WHAT IS BEING ASKED | Of the entries below, copy only those lines that contain the word "false".

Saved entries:
/-- R130, R131, R132, R135. A settings change is refused while one runs or with COUNT above 4; on an idle connection its first write leaves with the
next TAG; its last acknowledgement makes a new epoch pending from the present instant on, an error or a timeout makes one that is unconfirmed, with
the failing write and the camera's status. A CXP control response with the TAG outstanding is the answer of the transaction outstanding, one with
another TAG is none. R133, R134, R135. A tunnel transaction is refused while one runs and, for a write to a protected address, with PROTECTED; on an
idle connection any other leaves with the next TAG, and runs until the camera's response ends it with DONE or ERR, or its time ends it with TIMEOUT.
-/
def Obligations.CameraSettingsAndTunnelsEndWithOneStatus : Prop :=
  (∀ (s : State) (m g status : Nat) (w : Word) (data : List Word), s.standby = false →
    (Reaches s .ING (s.eng .ING g) →
      ((s.rf (s.eng .ING g) Reg.ING_CAMSET_STATUS_BUSY = 1 ∨ 4 < Reg.ING_CAMSET_CTL_COUNT.of w) → Completes (.camsetLaunch m w g) s (fun t =>
        t.rf (s.eng .ING g) Reg.ING_CAMSET_STATUS_REFUSED = 1 ∧ t.egress = s.egress)) ∧
      (s.rf (s.eng .ING g) Reg.ING_CAMSET_STATUS_BUSY = 0 → 1 ≤ Reg.ING_CAMSET_CTL_COUNT.of w → Reg.ING_CAMSET_CTL_COUNT.of w ≤ 4 →
        s.wireIdle g → s.suppressed = false → ∀ tag a v, tag = ((s.ingOf g).tag + 1) % 256 →
        a = s.rf (s.eng .ING g) (Reg.ING_CAMSET_ADDR_ADDR.sh 0) → v = s.rf (s.eng .ING g) (Reg.ING_CAMSET_VAL_VALUE.sh 0) →
        Completes (.camsetLaunch m w g) s (fun t =>
          t.rf (s.eng .ING g) Reg.ING_CAMSET_STATUS_BUSY = 1 ∧ (t.ingOf g).wire = 1 ∧ (t.ingOf g).tag = tag ∧
          (s.rf (s.eng .ING g) Reg.ING_CFG_PROTOCOL = 0 → t.egress = s.egress ++ [⟨.cameraWrite, g, [2, tag, 4, a, v]⟩]) ∧
          (s.rf (s.eng .ING g) Reg.ING_CFG_PROTOCOL = 1 → t.requested g [2 + 256 * tag + 65536 * 4 + 2 ^ 32 * a, v])))) ∧
    ((s.ingOf g).wire = 1 →
      ((s.ingOf g).camLeft.length = 1 → Completes (.camsetAck g 0) s (fun t => t.rf (s.eng .ING g) Reg.ING_CAMSET_STATUS_DONE = 1 ∧
        t.rf (s.eng .ING g) Reg.ING_CAMSET_STATUS_BUSY = 0 ∧ t.rf (s.eng .ING g) Reg.ING_EVENT_CAMSET_DONE = 1 ∧
        (t.ingOf g).epochs = (s.ingOf g).epochs ++ [(none, false, s.now)])) ∧
      (status ≠ 0 → status < 256 → Completes (.camsetAck g status) s (fun t => t.rf (s.eng .ING g) Reg.ING_CAMSET_STATUS_ERR = 1 ∧
        t.rf (s.eng .ING g) Reg.ING_CAMSET_STATUS_BUSY = 0 ∧ t.rf (s.eng .ING g) Reg.ING_CAMSET_STATUS_CAM_STATUS = status ∧
        t.rf (s.eng .ING g) Reg.ING_CAMSET_STATUS_TIMED_OUT = 0 ∧
        t.rf (s.eng .ING g) Reg.ING_CAMSET_STATUS_FAILED_WRITE = (s.ingOf g).camIdx % 8 ∧
        (t.ingOf g).epochs = (s.ingOf g).epochs ++ [(none, true, s.now)])) ∧
      ((s.ingOf g).wireSince + 1000000 * s.rf (s.eng .ING g) Reg.ING_CAMSET_CTL_TIMEOUT_MS ≤ s.now → Completes (.camsetTimeout g) s (fun t =>
        t.rf (s.eng .ING g) Reg.ING_CAMSET_STATUS_ERR = 1 ∧ t.rf (s.eng .ING g) Reg.ING_CAMSET_STATUS_TIMED_OUT = 1 ∧
        t.rf (s.eng .ING g) Reg.ING_CAMSET_STATUS_BUSY = 0 ∧ (t.ingOf g).epochs = (s.ingOf g).epochs ++ [(none, true, s.now)]))) ∧
    (s.rf (s.eng .ING g) Reg.ING_CFG_PROTOCOL = 0 → ∀ tag,
      (tag ≠ (s.ingOf g).tag → exec (.cxpControlResponse g tag status data) s = .next s) ∧
      (tag = (s.ingOf g).tag → (s.ingOf g).wire = 1 → (s.ingOf g).camLeft.length = 1 → Completes (.cxpControlResponse g tag 0 data) s (fun t =>
        t.rf (s.eng .ING g) Reg.ING_CAMSET_STATUS_DONE = 1 ∧ t.rf (s.eng .ING g) Reg.ING_CAMSET_STATUS_BUSY = 0)) ∧
      (tag = (s.ingOf g).tag → (s.ingOf g).wire = 1 → Completes (.cxpControlResponse g tag status data) s (fun t =>
        exec (.camsetAck g status) s = .next t)) ∧
      (tag = (s.ingOf g).tag → (s.ingOf g).wire = 2 → Completes (.cxpControlResponse g tag status data) s (fun t =>
        exec (.tunnelResponse g status data) s = .next t)))) ∧
  (∀ (s : State) (m g status : Nat) (w : Word) (data : List Word), s.standby = false →
    (Reaches s .ING (s.eng .ING g) →
      (s.rf (s.eng .ING g) Reg.ING_TUN_STATUS_BUSY = 1 → Completes (.tunnelGo m w g) s (fun t =>
        t.rf (s.eng .ING g) Reg.ING_TUN_STATUS_REFUSED = 1 ∧ t.egress = s.egress)) ∧
      (s.rf (s.eng .ING g) Reg.ING_TUN_STATUS_BUSY = 0 → Reg.ING_TUN_CTL_WRITE.of w = 1 →
        s.tunProtected g (s.rf (s.eng .ING g) Reg.ING_TUN_ADDR_ADDR) (Nat.max 1 (satN 16 (Reg.ING_TUN_CTL_WORDS.of w))) = true →
        Completes (.tunnelGo m w g) s (fun t => t.rf (s.eng .ING g) Reg.ING_TUN_STATUS_PROTECTED = 1 ∧
          t.rf (s.eng .ING g) Reg.ING_TUN_STATUS_BUSY = 0)) ∧
      (∀ tag a n, tag = ((s.ingOf g).tag + 1) % 256 → a = s.rf (s.eng .ING g) Reg.ING_TUN_ADDR_ADDR →
        n = Nat.max 1 (satN 16 (Reg.ING_TUN_CTL_WORDS.of w)) → s.rf (s.eng .ING g) Reg.ING_TUN_STATUS_BUSY = 0 → s.wireIdle g →
        s.suppressed = false →
        (Reg.ING_TUN_CTL_WRITE.of w = 0 → Completes (.tunnelGo m w g) s (fun t =>
          t.rf (s.eng .ING g) Reg.ING_TUN_STATUS_BUSY = 1 ∧ (t.ingOf g).wire = 2 ∧ (t.ingOf g).tag = tag ∧
          (s.rf (s.eng .ING g) Reg.ING_CFG_PROTOCOL = 0 → t.egress = s.egress ++ [⟨.cameraRead, g, [1, tag, 4 * n, a]⟩]) ∧
          (s.rf (s.eng .ING g) Reg.ING_CFG_PROTOCOL = 1 → t.requested g [1 + 256 * tag + 65536 * (4 * n) + 2 ^ 32 * a]))) ∧
        (Reg.ING_TUN_CTL_WRITE.of w = 1 → s.tunProtected g a n = false → s.rf (s.eng .ING g) Reg.ING_CFG_PROTOCOL = 0 →
          Completes (.tunnelGo m w g) s (fun t => t.rf (s.eng .ING g) Reg.ING_TUN_STATUS_BUSY = 1 ∧ (t.ingOf g).wire = 2 ∧
            t.egress = s.egress ++ [⟨.cameraWrite, g, [2, tag, 4 * n, a] ++
              (List.range n).map (fun k => s.rf (s.eng .ING g) (Reg.ING_TUN_DATA_DATA.sh (4 * k)))⟩])))) ∧
    ((s.ingOf g).wire = 2 →
      (status ≠ 0 → status < 256 → Completes (.tunnelResponse g status data) s (fun t => t.rf (s.eng .ING g) Reg.ING_TUN_STATUS_ERR = 1 ∧
        t.rf (s.eng .ING g) Reg.ING_TUN_STATUS_CAM_STATUS = status ∧ t.rf (s.eng .ING g) Reg.ING_TUN_STATUS_BUSY = 0)) ∧
      Completes (.tunnelResponse g 0 data) s (fun t => t.rf (s.eng .ING g) Reg.ING_TUN_STATUS_DONE = 1 ∧
        t.rf (s.eng .ING g) Reg.ING_TUN_STATUS_BUSY = 0 ∧ t.rf (s.eng .ING g) Reg.ING_EVENT_TUN_DONE = 1 ∧
        ((s.ingOf g).tun.write = false → ∀ k, k < (s.ingOf g).tun.words → k < 16 →
          t.rf (s.eng .ING g) (Reg.ING_TUN_DATA_DATA.sh (4 * k)) = (data.getD k 0).toNat)) ∧
      ((s.ingOf g).wireSince + 1000000 * s.rf (s.eng .ING g) Reg.ING_TUN_CTL_TIMEOUT_MS ≤ s.now → Completes (.tunnelTimeout g) s (fun t =>
        t.rf (s.eng .ING g) Reg.ING_TUN_STATUS_TIMEOUT = 1 ∧ t.rf (s.eng .ING g) Reg.ING_TUN_STATUS_BUSY = 0))))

THE COMPLETED TASK |
  (∀ (s : State) (m g status : Nat) (w : Word) (data : List Word), s.standby = false →
        s.wireIdle g → s.suppressed = false → ∀ tag a v, tag = ((s.ingOf g).tag + 1) % 256 →
        (t.ingOf g).epochs = (s.ingOf g).epochs ++ [(none, false, s.now)])) ∧
  (∀ (s : State) (m g status : Nat) (w : Word) (data : List Word), s.standby = false →
        s.suppressed = false →
        (Reg.ING_TUN_CTL_WRITE.of w = 1 → s.tunProtected g a n = false → s.rf (s.eng .ING g) Reg.ING_CFG_PROTOCOL = 0 →
        ((s.ingOf g).tun.write = false → ∀ k, k < (s.ingOf g).tun.words → k < 16 →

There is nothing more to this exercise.